Rates start at US$1,750 per person per night, all-inclusive. Activities centre on day hikes into the Cerro Castillo National Park, glacier helicopter access (a Bell 407 is leased seasonally from Aerocardal), and fly fishing on the Ibáñez and Murta rivers.

Estancia Chacabuco — opens 4 December 2026

Tompkins Conservation’s long-rumoured guest expansion at Patagonia National Park finally has a date. The 16-room Estancia Chacabuco lodge, refurbished from the original 1908 sheep estancia at a reported cost of US$22 million, will be operated by Awasi under a 25-year management agreement signed in February 2026. The property will be Awasi’s third Patagonian opening after Torres del Paine and Iguazú, and rates have been confirmed at US$2,900 per person per night, all-inclusive, with private guide-and-vehicle teams assigned per room.
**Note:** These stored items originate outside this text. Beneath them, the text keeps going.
-- ==== Sys2Proof/Laws/Programmer.lean ====
section
/-! SUPPORT. What the two loops of the Memory Programmer do, once and for every use: they complete from every state the
programmer starts them in, what they leave unchanged, what success means, and where they stop on each answer. -/

namespace Sys2Proof.Laws

open Sys2Proof Sys2Proof.Machine

/-! ### Frames of the two loops -/

/-- All that the loop of `ERASE` leaves unchanged, the array apart. -/
structure EraseFrame (s t : State) : Prop where
  session : sameSession s t
  control : sameControl s t
  packet : samePacket s t
  commFail : t.commFail = s.commFail
  vFail : t.vFail = s.vFail
  pFail : t.pFail = s.pFail
  crc : t.crc = s.crc
  lock : t.lock = s.lock
  cfg : t.cfg = s.cfg
  line : t.env.line = s.env.line
  programAnswers : t.env.programAnswers = s.env.programAnswers
  transmitAnswers : t.env.transmitAnswers = s.env.transmitAnswers
  textAnswers : t.env.textAnswers = s.env.textAnswers
  invokes : t.env.invokes = s.env.invokes
  resetIn : t.env.resetIn = s.env.resetIn
  sent : sentBytes t.trace = sentBytes s.trace
  wf : s.nvm.wf → t.nvm.wf

theorem EraseFrame.rfl' (s : State) : EraseFrame s s := by constructor <;> simp [sameSession, sameControl, samePacket]

theorem EraseFrame.trans {s t u : State} (h : EraseFrame s t) (k : EraseFrame t u) : EraseFrame s u where
  session := by simp only [sameSession, h.session, k.session, and_self]
  control := by simp only [sameControl, h.control, k.control, and_self]
  packet := by simp only [samePacket, h.packet, k.packet, and_self]
  commFail := k.commFail.trans h.commFail
  vFail := k.vFail.trans h.vFail
  pFail := k.pFail.trans h.pFail
  crc := k.crc.trans h.crc
  lock := k.lock.trans h.lock
  cfg := k.cfg.trans h.cfg
  line := k.line.trans h.line
  programAnswers := k.programAnswers.trans h.programAnswers
  transmitAnswers := k.transmitAnswers.trans h.transmitAnswers
  textAnswers := k.textAnswers.trans h.textAnswers
  invokes := k.invokes.trans h.invokes
  resetIn := k.resetIn.trans h.resetIn
  sent := k.sent.trans h.sent
  wf := fun hw => k.wf (h.wf hw)

/-- All that the loop of `WRITE` leaves unchanged, the array apart. -/
structure WriteFrame (s t : State) : Prop where
  session : sameSession s t
  control : sameControl s t
  packet : samePacket s t
  commFail : t.commFail = s.commFail
  vFail : t.vFail = s.vFail
  eFail : t.eFail = s.eFail
  crc : t.crc = s.crc
  lock : t.lock = s.lock
  cfg : t.cfg = s.cfg
  line : t.env.line = s.env.line
  eraseAnswers : t.env.eraseAnswers = s.env.eraseAnswers
  transmitAnswers : t.env.transmitAnswers = s.env.transmitAnswers
  textAnswers : t.env.textAnswers = s.env.textAnswers
  invokes : t.env.invokes = s.env.invokes
  resetIn : t.env.resetIn = s.env.resetIn
  sent : sentBytes t.trace = sentBytes s.trace
  wf : s.nvm.wf → t.nvm.wf

theorem WriteFrame.rfl' (s : State) : WriteFrame s s := by constructor <;> simp [sameSession, sameControl, samePacket]

theorem WriteFrame.trans {s t u : State} (h : WriteFrame s t) (k : WriteFrame t u) : WriteFrame s u where
  session := by simp only [sameSession, h.session, k.session, and_self]
  control := by simp only [sameControl, h.control, k.control, and_self]
  packet := by simp only [samePacket, h.packet, k.packet, and_self]
  commFail := k.commFail.trans h.commFail
  vFail := k.vFail.trans h.vFail
  eFail := k.eFail.trans h.eFail
  crc := k.crc.trans h.crc
  lock := k.lock.trans h.lock
  cfg := k.cfg.trans h.cfg
  line := k.line.trans h.line
  eraseAnswers := k.eraseAnswers.trans h.eraseAnswers
  transmitAnswers := k.transmitAnswers.trans h.transmitAnswers
  textAnswers := k.textAnswers.trans h.textAnswers
  invokes := k.invokes.trans h.invokes
  resetIn := k.resetIn.trans h.resetIn
  sent := k.sent.trans h.sent
  wf := fun hw => k.wf (h.wf hw)

/-! ### Pages -/

/-- From a legal operand the pages fill the region to its end exactly (R132). -/
theorem pages_exact {cfg : Config} {start : Addr} (hok : cfg.Ok) (hs : legalErase cfg start) :
    start.toNat + pageCount cfg start * cfg.pageSize = cfg.appEnd.toNat := by
  obtain ⟨h1, h2, h3, h4, h5, h6, h7, h8, h9⟩ := hok
  obtain ⟨e1, e2, e3⟩ := hs
  have h : (cfg.appEnd.toNat - start.toNat) % cfg.pageSize = 0 := by
    rw [← Nat.dvd_iff_mod_eq_zero] at *
    have := (Nat.dvd_sub h7 e3)
    rwa [show cfg.appEnd.toNat - cfg.appBase.toNat - (start.toNat - cfg.appBase.toNat) =
      cfg.appEnd.toNat - start.toNat by omega] at this
  unfold pageCount
  rw [Nat.div_mul_cancel (Nat.dvd_of_mod_eq_zero h)]
  omega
Puyuhuapi Glacier Lodge — opens 7 March 2027

The most architecturally ambitious of the four, Puyuhuapi Glacier Lodge is a 24-key property by Argentine practice Estudio Cazenave on a private peninsula at the northern end of the Puyuhuapi fjord. The structure is a 240-metre-long timber pavilion clad in charred lenga, with all rooms facing the Ventisquero Colgante hanging glacier across the water. Rates are not yet public, but a soft-opening package floated to invited guests in April 2026 priced six nights at US$11,400 per person.

What it means for travellers

Aysén has long been the awkward middle child of Patagonian travel — too far north for the Torres del Paine circuit, too far south for the lake district, served by the spectacularly inconvenient Carretera Austral. The new openings will not solve the access problem; LATAM’s Balmaceda (BBA) service still tops out at one daily flight from Santiago in shoulder season. But they do, finally, give travellers an answer to “where do I stay?” that does not require a sleeping bag.

Bookings for the November opening at Cerro Castillo are already 71 percent committed for the first six months, according to Vergara. If you have been waiting for Patagonia’s quiet third corner to grow up, the wait is over.